→ **What the task asks**
Present the data once more in exactly its original form.

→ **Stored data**

-- ==== Sys2Proof/Machine/Core.lean ====
section
/-! DEFINITION. The block as the host's interface takes it. -/

def Sys2Proof.core : Host.Core := { State := Sys2Proof.Machine.State, Fault := Sys2Proof.Machine.Fault, Refusal := Sys2Proof.Machine.Refusal, step := Sys2Proof.Machine.step, reset := Sys2Proof.Machine.State.reset }
end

→ **Answer to this task**
-- ==== Sys2Proof/Machine/Core.lean ====
section
/-! DEFINITION. The block as the host's interface takes it. -/

def Sys2Proof.core : Host.Core := { State := Sys2Proof.Machine.State, Fault := Sys2Proof.Machine.Fault, Refusal := Sys2Proof.Machine.Refusal, step := Sys2Proof.Machine.step, reset := Sys2Proof.Machine.State.reset }
end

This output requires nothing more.